05 f250 diesel 24-30 hours on a 29 gal tank. i start it when i get called in and WILL not shut it off till im done, so some of that is idling


----------



## Kubota 8540 (Sep 25, 2009)

1 Ton Chevy gas about 2-2.5 gallons per hour
Kubota Diesel about 3/4-1 gallon per hour


----------



## blk90s13 (Sep 1, 2005)

10 hours of idle + 17 hours of plowing used 3/4 a tank gotta love the cummins

should add I drive to and from the site 80 miles round trip with the plow on


----------



## rob_cook2001 (Nov 15, 2008)

My bobcat s300 uses about 1.6gph our 09 6.4 ford uses about 3.5gph! We need to take that DPF off soon lol


----------



## jzeller4 (Oct 2, 2008)

i went through 10 gal just to salt a lot today, its about 76 mile round trip. this s*** sucks.


----------



## Mark13 (Dec 3, 2006)

I havn't kept track in a while. I'd have to guess 2-2.5 gph for my truck.


----------



## buckwheat_la (Oct 11, 2009)

this is a really silly thread !!!

my skidsteers use between 1.5-2 gph, my loader uses about 1gph

all these depend on how long they are left idling, how cold it is, how hard they are working, etc


----------



## REAPER (Nov 23, 2004)

Average is about 3 gal per hour. Depends on how much salt I have in back. How cold it is. How heavy the snow is. 

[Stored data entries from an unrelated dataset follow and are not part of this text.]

-- ==== Sys2Proof/Laws/Within.lean ====
section
/-!
SUPPORT. Which parts of the chip an operation changes. `Within ps c₀ c`: `c` agrees with `c₀` in every part outside `ps`. One lemma for each operation of
the blocks, with a membership for each part it may change, so that a frame `Same ps c c₀` is one `simp`.
-/

set_option linter.unusedSimpArgs false
set_option linter.unusedVariables false

namespace Sys2Proof.Machine

open Sys2Proof.Safety

/-- `c` differs from `c₀` in the parts of `ps` alone. -/
def Within (ps : List Part) (c₀ c : Chip) : Prop := Same ps c c₀

theorem Within.same {ps : List Part} {c₀ c : Chip} (h : Within ps c₀ c) : Same ps c c₀ := h

@[simp] theorem Within.refl (ps : List Part) (c : Chip) : Within ps c c := by
  intro p _
  cases p <;> simp [sameAt]

theorem sameAt.trans {a b c : Chip} {p : Part} (h : sameAt a b p) (g : sameAt b c p) : sameAt a c p := by
  cases p <;> simp_all [sameAt]

theorem Within.trans {ps : List Part} {a b c : Chip} (h : Within ps a b) (g : Within ps b c) : Within ps a c :=
  fun p hp => sameAt.trans (g p hp) (h p hp)

/-- A change that touches parts of `ps` alone. -/
theorem Within.step {ps : List Part} {c₀ c d : Chip} (hs : Within ps c d) (h : Within ps c₀ c) : Within ps c₀ d := h.trans hs

/-! ## The changes themselves -/

@[simp] theorem Within.modSlot {ps : List Part} {c₀ c : Chip} (i f) (hl : Part.slots ∈ ps) (h : Within ps c₀ c) : Within ps c₀ (c.modSlot i f) := by
  intro p hp
  have := h p hp
  cases p <;> first | exact absurd hl hp | exact this

@[simp] theorem Within.modFetch {ps : List Part} {c₀ c : Chip} (i f) (hl : Part.fetch ∈ ps) (h : Within ps c₀ c) : Within ps c₀ (c.modFetch i f) := by
  intro p hp
  have := h p hp
  cases p <;> first | exact absurd hl hp | exact this

@[simp] theorem Within.modClaims {ps : List Part} {c₀ c : Chip} (f) (hl : Part.claims ∈ ps) (h : Within ps c₀ c) : Within ps c₀ (c.modClaims f) := by
  intro p hp
  have := h p hp
  cases p <;> first | exact absurd hl hp | exact this

@[simp] theorem Within.claims {ps : List Part} {c₀ c : Chip} (x) (hl : Part.claims ∈ ps) (h : Within ps c₀ c) : Within ps c₀ { c with claims := x } := by
  intro p hp
  have := h p hp
  cases p <;> first | exact absurd hl hp | exact this

@[simp] theorem Within.modTrig {ps : List Part} {c₀ c : Chip} (f) (hl : Part.trig ∈ ps) (h : Within ps c₀ c) : Within ps c₀ (c.modTrig f) := by
  intro p hp
  have := h p hp
  cases p <;> first | exact absurd hl hp | exact this

@[simp] theorem Within.modInput {ps : List Part} {c₀ c : Chip} (t f) (hl : Part.trig ∈ ps) (h : Within ps c₀ c) : Within ps c₀ (c.modInput t f) :=
  Within.modTrig _ hl h

@[simp] theorem Within.modLampUnit {ps : List Part} {c₀ c : Chip} (f) (hl : Part.lamp ∈ ps) (h : Within ps c₀ c) :
    Within ps c₀ (c.modLampUnit f) := by
  intro p hp
  have := h p hp
  cases p <;> first | exact absurd hl hp | exact this

@[simp] theorem Within.modLamp {ps : List Part} {c₀ c : Chip} (x f) (hl : Part.lamp ∈ ps) (h : Within ps c₀ c) : Within ps c₀ (c.modLamp x f) :=
  Within.modLampUnit _ hl h

@[simp] theorem Within.modVoice {ps : List Part} {c₀ c : Chip} (v f) (hl : Part.voices ∈ ps) (h : Within ps c₀ c) : Within ps c₀ (c.modVoice v f) := by
  intro p hp
  have := h p hp
  cases p <;> first | exact absurd hl hp | exact this

@[simp] theorem Within.modLink {ps : List Part} {c₀ c : Chip} (k f) (hl : Part.links ∈ ps) (h : Within ps c₀ c) : Within ps c₀ (c.modLink k f) := by
  intro p hp
  have := h p hp
  cases p <;> first | exact absurd hl hp | exact this

@[simp] theorem Within.links {ps : List Part} {c₀ c : Chip} (x) (hl : Part.links ∈ ps) (h : Within ps c₀ c) : Within ps c₀ { c with links := x } := by
  intro p hp
  have := h p hp
  cases p <;> first | exact absurd hl hp | exact this

@[simp] theorem Within.modDrive {ps : List Part} {c₀ c : Chip} (d f) (hl : Part.drives ∈ ps) (h : Within ps c₀ c) : Within ps c₀ (c.modDrive d f) := by
  intro p hp
  have := h p hp
  cases p <;> first | exact absurd hl hp | exact this

@[simp] theorem Within.modBay {ps : List Part} {c₀ c : Chip} (b f) (hl : Part.bays ∈ ps) (h : Within ps c₀ c) : Within ps c₀ (c.modBay b f) := by
  intro p hp
  have := h p hp
  cases p <;> first | exact absurd hl hp | exact this

@[simp] theorem Within.guardIn {ps : List Part} {c₀ c : Chip} (x) (hl : Part.guardIn ∈ ps) (h : Within ps c₀ c) :
    Within ps c₀ { c with guardIn := x } := by
  intro p hp
  have := h p hp
  cases p <;> first | exact absurd hl hp | exact this

@[simp] theorem Within.modNotice {ps : List Part} {c₀ c : Chip} (x : NoticeUnit → Vector (Option Notice) 77) (hl : Part.sources ∈ ps)
    (h : Within ps c₀ c) : Within ps c₀ (c.modNotice fun n => { n with sources := x n }) := by
  intro p hp
  have := h p hp
  cases p <;> first | exact absurd hl hp | exact this

@[simp] theorem Within.grantBus {ps : List Part} {c₀ c : Chip} (r) (hl : Part.arbiter ∈ ps) (h : Within ps c₀ c) : Within ps c₀ (c.grantBus r) := by
  obtain ⟨a, b, n, _, e⟩ := grantBus_cases r c
  rw [e]
  intro p hp
  have := h p hp
  cases p <;> first | exact absurd hl hp | exact this

@[simp] theorem Within.freeBus {ps : List Part} {c₀ c : Chip} (x : Option Requester) (hl : Part.arbiter ∈ ps) (h : Within ps c₀ c) :
    Within ps c₀ (c.modPort fun p => { p with bus := x }) := by
  intro p hp
  have := h p hp
  cases p <;> first | exact absurd hl hp | exact this

@[simp] theorem Within.granted {ps : List Part} {c₀ c : Chip} (r) (hl : Part.arbiter ∈ ps) (h : Within ps c₀ c) : Within ps c₀ (c.granted r) := by
  unfold Chip.granted
  split <;> simp [h, hl]

@[simp] theorem Within.arbitrate {ps : List Part} {c₀ c : Chip} (hl : Part.arbiter ∈ ps) (h : Within ps c₀ c) : Within ps c₀ c.arbitrate := by
  unfold Chip.arbitrate
  split
  · exact h
  · split <;> simp [h, hl]

@[simp] theorem Within.unfence {ps : List Part} {c₀ c : Chip} (i) (hl : Part.spans ∈ ps) (h : Within ps c₀ c) :
    Within ps c₀ (c.modPort (Port.unfence i)) := by
  intro p hp
  have := h p hp
  cases p <;> first | exact absurd hl hp | exact this

@[simp] theorem Within.sceneSpan {ps : List Part} {c₀ c : Chip} (x : Port → Vector (Option Span) 12) (hl : Part.spans ∈ ps)
    (h : Within ps c₀ c) : Within ps c₀ (c.modPort fun p => { p with sceneSpan := x p }) := by
  intro p hp
  have := h p hp
  cases p <;> first | exact absurd hl hp | exact this

@[simp] theorem Within.cueSpan {ps : List Part} {c₀ c : Chip} (x : Port → Vector (Option Span) 12) (hl : Part.spans ∈ ps)
    (h : Within ps c₀ c) : Within ps c₀ (c.modPort fun p => { p with cueSpan := x p }) := by
  intro p hp
  have := h p hp
  cases p <;> first | exact absurd hl hp | exact this

@[simp] theorem Within.clipSpan {ps : List Part} {c₀ c : Chip} (x : Port → Vector (Option Span) 8) (hl : Part.spans ∈ ps)
    (h : Within ps c₀ c) : Within ps c₀ (c.modPort fun p => { p with clipSpan := x p }) := by
  intro p hp
  have := h p hp
  cases p <;> first | exact absurd hl hp | exact this

@[simp] theorem Within.signal {ps : List Part} {c₀ c : Chip} (x) (hl : Part.signals ∈ ps) (h : Within ps c₀ c) : Within ps c₀ (c.signal x) := by
  intro p hp
  have := h p hp
  cases p <;> first | exact absurd hl hp | exact this

@[simp] theorem Within.signalAll {ps : List Part} {c₀ c : Chip} (x) (hl : Part.signals ∈ ps) (h : Within ps c₀ c) :
    Within ps c₀ (c.signalAll x) := by
  intro p hp
  have := h p hp
  cases p <;> first | exact absurd hl hp | exact this

@[simp] theorem Within.requestFetch {ps : List Part} {c₀ c : Chip} (i k) (hl : Part.fetch ∈ ps) (h : Within ps c₀ c) :
    Within ps c₀ (c.requestFetch i k) := Within.modFetch _ _ hl h

@[simp] theorem Within.abandonFetch {ps : List Part} {c₀ c : Chip} (i) (hl : Part.fetch ∈ ps) (h : Within ps c₀ c) :
    Within ps c₀ (c.abandonFetch i) := Within.modFetch _ _ hl h

@[simp] theorem Within.fetchDone {ps : List Part} {c₀ c : Chip} (i) (hl : Part.fetch ∈ ps) (h : Within ps c₀ c) :
    Within ps c₀ (c.fetchDone i) := Within.modFetch _ _ hl h

@[simp] theorem Within.post {ps : List Part} {c₀ c : Chip} (who x) (hl : Part.postings ∈ ps) (h : Within ps c₀ c) :
    Within ps c₀ (c.modPort (Port.post who x)) := by
  refine h.trans ?_
  intro p hp
  cases p <;> first | exact absurd hl hp | exact rfl | skip
  · simp only [sameAt, Chip.modPort, Port.core]
    unfold Port.post Port.setBacklog
    repeat' split
    all_goals simp [Port.rest]
  all_goals first | exact ⟨rfl, rfl, rfl⟩ | (simp only [sameAt, Chip.modPort]; unfold Port.post Port.setBacklog; (repeat' split) <;> simp)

I reset the trip odometer when I get to the lot to see how many miles it takes to finish the lot on a full plow. It comes out to about 40 miles each plow for the lot(I cut it to 37.5 last time) and 16 miles round trip to house and back and it uses a half tank each full plow and salt. 35 gal tank.


----------



## tinffx (Jun 5, 2009)

Old gasser GMC uses about 2 GPH when the snow is deep and heavy. not much better when it is not. I guess I stay light on the throttle and run in 4low when its deep and heavy. Only really need some short stomps on the gas on occasion to stay efficient. I probably only get 8 MPG on the road around town loaded with salt and a plow.


----------



## linycctitan (Aug 13, 2007)

For the last storm (the big blizzard!ooooooo) I ran through about 72 gallons in 64 hours. Now that was plowing, traveling (not much), and towing the skidsteer (about 100 miles total). On average I'd say I use about 1 GPH in my truck, my old Ford though, she runs about 2 - 2.5 GPH while out pushing and salting.


----------



## show-n-go (Feb 5, 2009)

I never even pay attention to it. I fill it before the storm and i add more when it gets around half.. I just filled it from the gas light sunday and it took $138 to fill it up @ 2.85 a gallon.


----------



## jomama45 (Dec 25, 2008)

rob_cook2001;931077 said:


> *My bobcat s300 uses about 1.6gph *our 09 6.4 ford uses about 3.5gph! We need to take that DPF off soon lol


You must not be WFO. 

I figure right about 2 GPH on the head at wide open, although I run at 1/2 throttle or so when in fuel conservation mode with the light on.


----------



## mjsmith70 (Oct 19, 2009)

When I start pushing my Hemi guzzles the equivilant to a dozen alcoholics in a free bar per hour.


----------



## V-Boss (Dec 31, 2009)

mjsmith70;932372 said:


> When I start pushing my Hemi guzzles the equivilant to a dozen alcoholics in a free bar per hour.


Hahaha

I use about a 1/2 tank per day, somewhere around 5ish hours average run time, with plowing and idle usage. I usually fill up after 3 days but can stretch to 4.


----------



## Lux Lawn (Jan 5, 2004)

Most of my trucks burn roughly a half a tank per route.


----------



## rob_cook2001 (Nov 15, 2008)

jomama45;932350 said:


> You must not be WFO.
> 
> I figure right about 2 GPH on the head at wide open, although I run at 1/2 throttle or so when in fuel conservation mode with the light on.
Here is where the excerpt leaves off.